UNITED STATES
SECURITIES AND EXCHANGE COMMISSION
WASHINGTON, D.C. 20549
FORM 8-K
CURRENT REPORT
PURSUANT TO SECTION 13 OR 15(d) OF THE
SECURITIES EXCHANGE ACT OF 1934
Date of Report (Date of earliest event reported): April 16, 2019 (April 10, 2019)
KBL MERGER CORP. IV
(Exact Name of Registrant as Specified in Charter)
Delaware | 001-38105 | 81-3832378 | ||
(State or Other Jurisdiction of Incorporation) |
(Commission File Number) |
(IRS Employer Identification No.) |
527 Stanton Christian Road Newark, DE 19713 |
19713 | |
(Address of Principal Executive Offices) | (Zip Code) |
Registrant’s telephone number, including area code: (302) 502-2727
Not Applicable
(Former Name or Former Address, if Changed Since Last Report)
Check the appropriate box below if the Form 8-K filing is intended to simultaneously satisfy the filing obligation of the registrant under any of the following provisions (see General Instruction A.2. below):
☐ Written communications pursuant to Rule 425 under the Securities Act (17 CFR 230.425)
☐ Soliciting material pursuant to Rule 14a-12 under the Exchange Act (17 CFR 240.14a-12)
☐ Pre-commencement communications pursuant to Rule 14d-2(b) under the Exchange Act (17 CFR 240.14d-2(b))
☐ Pre-commencement communications pursuant to Rule 13e-4(c) under the Exchange Act (17 CFR 240.13e 4(c))
Indicate by check mark whether the registrant is an emerging growth company as defined in Rule 405 of the Securities Act of 1933 (§230.405 of this chapter) or Rule 12b-2 of the Securities Exchange Act of 1934 (§240.12b-2 of this chapter).
Emerging growth company ☐
If an emerging growth company, indicate by check mark if the registrant has elected not to use the extended transition period for complying with any new or revised financial accounting standards provided pursuant to Section 13(a) of the Exchange Act. ☐
Item 8.01 Other Events.
On April 10, 2019, KBL Merger Corp. IV, a Delaware corporation (“KBL”), entered into a non-binding term sheet (the “Term Sheet”) for its initial business combination transaction (the “Transaction”) with a certain private target company (the “Company”). However, in connection with the Term Sheet, the Company and its related companies (the “Company Parties”) agreed to loan $400,000 to KBL to be used to fund KBL’s operating expenses, deal transaction expenses and any financing expenses for the Transaction (the “Operating Expenses”), and up to an additional $300,000 to be used by KBL in connection with any future extensions of the deadline for KBL to consummate its initial business combination (the “Extension Expenses”). The loans are interest-free loans and can be pre-paid at any time without penalty, but are required to be paid back (subject to a customary waiver against KBL’s trust account) upon the earlier of (i) the closing of the Transaction, (ii) the consummation by KBL of a transaction with a third party constituting KBL’s initial business combination, or (iii) the liquidation of KBL if it does not consummate an initial business combination prior to its deadline to do so (a “Liquidation”). Promptly after signing the Term Sheet, KBL received the loan of $400,000 to fund the Operating Expenses.

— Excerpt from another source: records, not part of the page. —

-- ==== Sys2Proof/Safety.lean ====
section
/-! DEFINITION. What counts as a safe run, every step of it answering a next state; the canonical form that every step keeps; and
the requests that a session admits. -/

namespace Sys2Proof

open Sys2Proof.Machine

/-- n steps from s all answer a next state, and the last one answers t. -/
def runsTo : Nat → State → State → Prop
  | 0, s, t => s = t
  | n + 1, s, t => ∃ u, step s = .next u ∧ runsTo n u t

/-- n steps from s neither fault nor refuse. -/
def safeFor (n : Nat) (s : State) : Prop := ∃ t, runsTo n s t

/-- The canonical form of a state: memory, poison and object images each hold no entry that says what an unlisted place reads as, and the keys
of every table rise strictly, so that what is written at a key is what is read there. -/
structure Canonical (s : State) : Prop where
  mem : Memory.wf s.mem = true
  poison : Tab.wf false s.poison = true
  sync : Tab.wf 0 s.sync = true
  obj : Tab.rising s.obj = true
  maq : Tab.rising s.maq = true
  cores : Tab.rising s.cores = true
  objLog : Tab.rising s.objLog = true
  refusalEvent : Tab.rising s.refusalEvent = true
  streams : Tab.rising s.streams = true
  jobs : Tab.rising s.jobs = true
  sessions : Tab.rising s.sessions = true
  leftOut : Tab.rising s.leftOut = true
  survivors : Tab.rising s.survivors = true
  rowLog : Tab.rising s.rowLog = true
  conns : Tab.rising s.conns = true
  ports : Tab.rising s.ports = true
  hubs : Tab.rising s.hubs = true
  hubResets : Tab.rising s.hubResets = true
  txns : Tab.rising s.txns = true
  links : Tab.rising s.links = true
  arrived : Tab.rising s.arrived = true
  channels : Tab.rising s.channels = true
  tiles : Tab.rising s.tiles = true
  xcvrs : Tab.rising s.xcvrs = true
  monitors : Tab.rising s.monitors = true
  requests : Tab.rising s.requests = true
  remoteOverruns : Tab.rising s.remoteOverruns = true

namespace Machine

/-- The session that a unit of a source reaches, and the state in which it is served. None where nothing answers the source, or where no session
is its own and none is free (R41, R421, R441). -/
def State.reaches (s : State) (src : Source) (u : TchUnit) : Option (Nat × State) :=
  let s := s.unqueue src u.transaction
  if s.silent src || (s.romMode && !romAnswers u.service.toNat u.index.toNat u.data) then none
  else
    let r := s.enter src
    r.2.map fun n => (n, r.1)

/-- Where a request of a source is admitted: it reaches a session, is no repeat and of no transfer under way, and a transaction is free (R41,
R46). -/
def State.admits (s : State) (src : Source) (u : TchUnit) : Option (Nat × State) :=
  (s.reaches src u).filter fun r => match r.2.session r.1 with
    | none => false
    | some x => (x.completed.find? fun e => e.1 = u).isNone && (x.transfers.find? fun t => t.txn = u.transaction.toNat).isNone
        && decide (x.transfers.length < 16)

/-- Where a request to write an object is admitted, and passes every check of R47 but that of its value. -/
def State.admitsWrite (s : State) (q : Req) (idx sub : Nat) (data : Bytes) : Option (Nat × State) :=
  (s.admits q.src (reqUnit q 0x02 idx sub data)).filter fun r => r.2.writeStatus r.1 idx sub 0 false (writeSize data.length) = 0

/-- The state once a request to write an object has been answered with a status, before its effect. -/
def State.replied (s : State) (n : Nat) (q : Req) (idx sub : Nat) (data : Bytes) (status : Nat) : State :=
  let u := reqUnit q 0x02 idx sub data
  (s.answer n q.src u (objectReply q.src u status)).noteWrite n

end Machine

end Sys2Proof
end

In connection with the Term Sheet, a shareholder of the Company (the “Shareholder”) paid $650,000 to KBL’s sponsor entity, KBL IV Sponsor LLC (the “Sponsor”), to purchase $650,000 of the obligations owed to the Sponsor under the promissory note for $1,087,031 that was issued by KBL to the Sponsor on March 15, 2019 (the “Sponsor Note”), but the Shareholder waived any rights under the assigned portion of the Sponsor Note to convert the obligations under the assigned portion of the Sponsor Note into units of the post-business combination entity. In the Term Sheet, the Shareholder also agreed to provide equity financing for the Transaction to ensure that KBL has sufficient cash at the closing of the Transaction to meet its $5,000,001 net tangible assets test.
In connection with the Term Sheet and the obligations of the Company Parties and the Shareholder thereunder, the Sponsor deposited in escrow with a third party escrow agent 1,906,250 of its founder promote shares that it acquired prior to KBL’s initial public offering (the “Escrowed Shares”), with 1,656,250 of such Escrowed Shares, less any portion used for financing for the Transaction, to be transferred to the Shareholder (and the remaining 250,000, less any portion used for financing for the Transaction, to be returned to the Sponsor) upon the earlier of (i) the closing of the Transaction or (ii) a Liquidation; provided, that if KBL consummates its initial business combination with a third party other than the Company or its affiliates, upon the consummation of such business combination, in addition to paying the loans described above, the Sponsor will transfer to the Shareholder a number of Escrowed Shares equal in value to three times the amount of the loans, with each Escrowed Share valued at the price paid to each KBL public stockholder that redeems its shares in connection with such initial business combination. The transfers of the Escrowed Shares by the Sponsor as contemplated by the Term Sheet would be done as permitted transfers under the letter agreement, dated as of June 1, 2017, that the Sponsor and certain other insiders of KBL entered into in connection with KBL’s initial public offering (the “Insider Letter”), and the Shareholder would be subject to the transfer restrictions in the Insider Letter. The Sponsor also agreed to transfer to the Shareholder its registration rights under the Registration Rights Agreement, dated as of June 1, 2017, between the Company, the Sponsor and the other holders named therein with respect to the Escrowed Shares that are transferred to the Shareholder.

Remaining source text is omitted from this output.